Déficit de la balance commerciale, changement climatique, pour vaincre les difficultés rencontrées par la filière et valoriser l'exploitation du bois, l'avis "Valorisation de la forêt française " préconise différentes pistes d'actions.

Biodiversité  |    |  Dorothée LapercheActu-Environnement.com
Valorisation de la forêt française : les pistes d'actions

" Pourquoi réaliser un document supplémentaire sur la forêt, alors que de nombreux rapports sur la question existent déjà ?, interrogeait Marie de l'Estoile, rapporteure, lors de la présentation de son avis " Valorisation de la forêt française" au Conseil économique, social et environnemental, seul le rapport de Jean Puech a été suivi de retombées partielles, faute de gouvernance globale de la politique forestière".

Pour tenter d'y remédier, son avis liste les principales difficultés rencontrées par la filière et préconise différentes actions pour parvenir à une meilleure valorisation des forêts françaises.

Un déficit d'environ 6 milliards d'euros

Premier constat : malgré sa position de troisième pays le plus boisé de l'Union européenne et une filière qui compte près de 450.000 emplois, le secteur affiche un déficit de sa balance commerciale d'environ 6 milliards d'euros. A l'avenir, il devra faire face à différents défis.

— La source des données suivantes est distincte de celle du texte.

/-! ### The loads of the print stream -/

/-- PAPER LOAD: NOT_IDLE first, then the check of the whole frame, then the record is replaced and its generation number
rises. PROFILE, LUT, THERMAL and SIZE LOAD wait while a print is exposing; otherwise each is refused RANGE whole or replaces
what it covers and increments its generation number (sections 3.1 and 4.3; the wrap, section 11.1). Which payloads their
checks refuse is what TableEntriesReadBack states. -/
def Obligations.ExposureLoadsReplaceTheirTables : Prop :=
  (∀ (f : InFrame) (rest : List InFrame) (s : State), StoreFront .paperLoad f rest s → s.reader.mode = .reading →
     let width := field f.payload 0 2
     (s.path.run ≠ .idle → exec .paperLoad s = .next (answeredStore f .notIdle s)) ∧
     (s.path.run = .idle →
       (f.payload.length ≠ 7 ∨ width ∉ [89, 102, 127, 152, 203, 210, 254, 305] ∨ 1 < field f.payload 2 1 ∨
         3 < field f.payload 3 1 ∨ 4000000 < field f.payload 4 3) →
       exec .paperLoad s = .next (answeredStore f .range s)) ∧
     (s.path.run = .idle → f.payload.length = 7 → width ∈ [89, 102, 127, 152, 203, 210, 254, 305] →
       field f.payload 2 1 ≤ 1 → field f.payload 3 1 ≤ 3 → field f.payload 4 3 ≤ 4000000 →
       exec .paperLoad s =
         .next (answeredStore f .accepted
           { s with exposure := { s.exposure with
               paper :=
                 { loaded := true, width := width, surface := if field f.payload 2 1 = 1 then .lustre else .glossy
                   profile := field f.payload 3 1, remaining := field f.payload 4 3 }
               paperGeneration := (s.exposure.paperGeneration + 1) % 65536 } }))) ∧
  (∀ (f : InFrame) (rest : List InFrame) (s : State), s.reader.mode = .reading →
     (StoreFront .profileLoad f rest s →
       (s.reader.source.isSome = true → exec .profileLoad s = .next s) ∧
       (s.reader.source = none → parseProfileLoad f.payload = none →
         exec .profileLoad s = .next (answeredStore f .range s)) ∧
       (∀ slot profile, s.reader.source = none → parseProfileLoad f.payload = some (slot, profile) →
         exec .profileLoad s =
           .next (answeredStore f .accepted
             { s with exposure := { s.exposure with
                 profiles := s.exposure.profiles.set slot profile
                 profileGeneration := (s.exposure.profileGeneration + 1) % 65536 } }))) ∧
     (StoreFront .lutLoad f rest s →
       (s.reader.source.isSome = true → exec .lutLoad s = .next s) ∧
       (s.reader.source = none → parseLutLoad f.payload = none → exec .lutLoad s = .next (answeredStore f .range s)) ∧
       (∀ i entries, s.reader.source = none → parseLutLoad f.payload = some (i, entries) →
         exec .lutLoad s =
           .next (answeredStore f .accepted
             { s with exposure := { s.exposure with
                 luts := s.exposure.luts.set i { loaded := true, entries := entries }
                 lutGeneration := (s.exposure.lutGeneration + 1) % 65536 } }))) ∧
     (StoreFront .thermalLoad f rest s →
       (s.reader.source.isSome = true → exec .thermalLoad s = .next s) ∧
       (s.reader.source = none → parseThermalLoad f.payload = none →
         exec .thermalLoad s = .next (answeredStore f .range s)) ∧
       (∀ table, s.reader.source = none → parseThermalLoad f.payload = some table →
         exec .thermalLoad s =
           .next (answeredStore f .accepted
             { s with exposure := { s.exposure with
                 thermal := table, thermalGeneration := (s.exposure.thermalGeneration + 1) % 65536 } }))) ∧
     (StoreFront .sizeLoad f rest s →
       (s.reader.source.isSome = true → exec .sizeLoad s = .next s) ∧
       (s.reader.source = none → parseSizeLoad f.payload = none → exec .sizeLoad s = .next (answeredStore f .range s)) ∧
       (∀ i entry, s.reader.source = none → parseSizeLoad f.payload = some (i, entry) →
         exec .sizeLoad s =
           .next (answeredStore f .accepted
             { s with exposure := { s.exposure with
                 sizes := s.exposure.sizes.set i entry, sizeGeneration := (s.exposure.sizeGeneration + 1) % 65536 } }))))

Tout d'abord, répondre à l'augmentation de la demande en bois, pour la production d'énergie (grâce à la biomasse), mais également pour le secteur de la construction-rénovation. Ensuite, résoudre les conflits d'usage entre le bois énergie et le bois industrie (les filières utilisent les mêmes déchets issus de la sylviculture et de scierie). 

Il devra également concilier les enjeux des stratégies industrielles (qui s'inscrivent dans un temps court) et les influences du changement climatique (sur le long terme). Enfin, la forêt doit conserver son principe de multifonctionnalité dans les trois dimensions économique, sociale et environnementale.

60% de l'accroissement biologique des forêts exploités

L'une des premières pistes d'actions proposées par le document consiste à accroître la productivité de la forêt tout en la gérant de manière durable pour préserver les ressources naturelles et le fonctionnement des écosystèmes. Le document souligne ainsi que seuls 60% de l'accroissement biologique des forêts sont exploités chaque année. "Le morcellement des forêts privées, conjuguée avec des prix peu attractifs, n'incite pas la majorité des propriétaires à faire de la sylviculture", explique t-il. Pour y remédier, l'avis propose notamment le regroupement au sein d'organisations de producteurs ainsi que le développement des documents de gestion durable. Il regrette, dans ce cadre, que le Fonds de mobilisation de la forêt (acté dans le cadre du Grenelle de l'environnement) n'est pas encore eu de traduction concrète.

Cette valorisation ne peut cependant s'opérer sans un renouvellement adapté (régénération naturelle ou replantation) des parcelles récoltées.

La seconde préconisation vise la compétitivité de la filière. L'une des priorités pour le rapport est d'accompagner les entreprises de première transformation, qui rencontrent des difficultés à répondre aux normes et besoins des acteurs. Il souhaite également que soit précisée une hiérarchie entre les différents modes de valorisation : le bois d'oeuvre, le bois matériau, le bois énergie. Et pour cela, il recommande une identification des ressources disponibles au niveau de chaque territoire ainsi qu'une différentiation selon leur mode de valorisation optimale.

Pour soutenir les bois issus des forêts françaises, l'avis considère qu'une traçabilité s'avère indispensable.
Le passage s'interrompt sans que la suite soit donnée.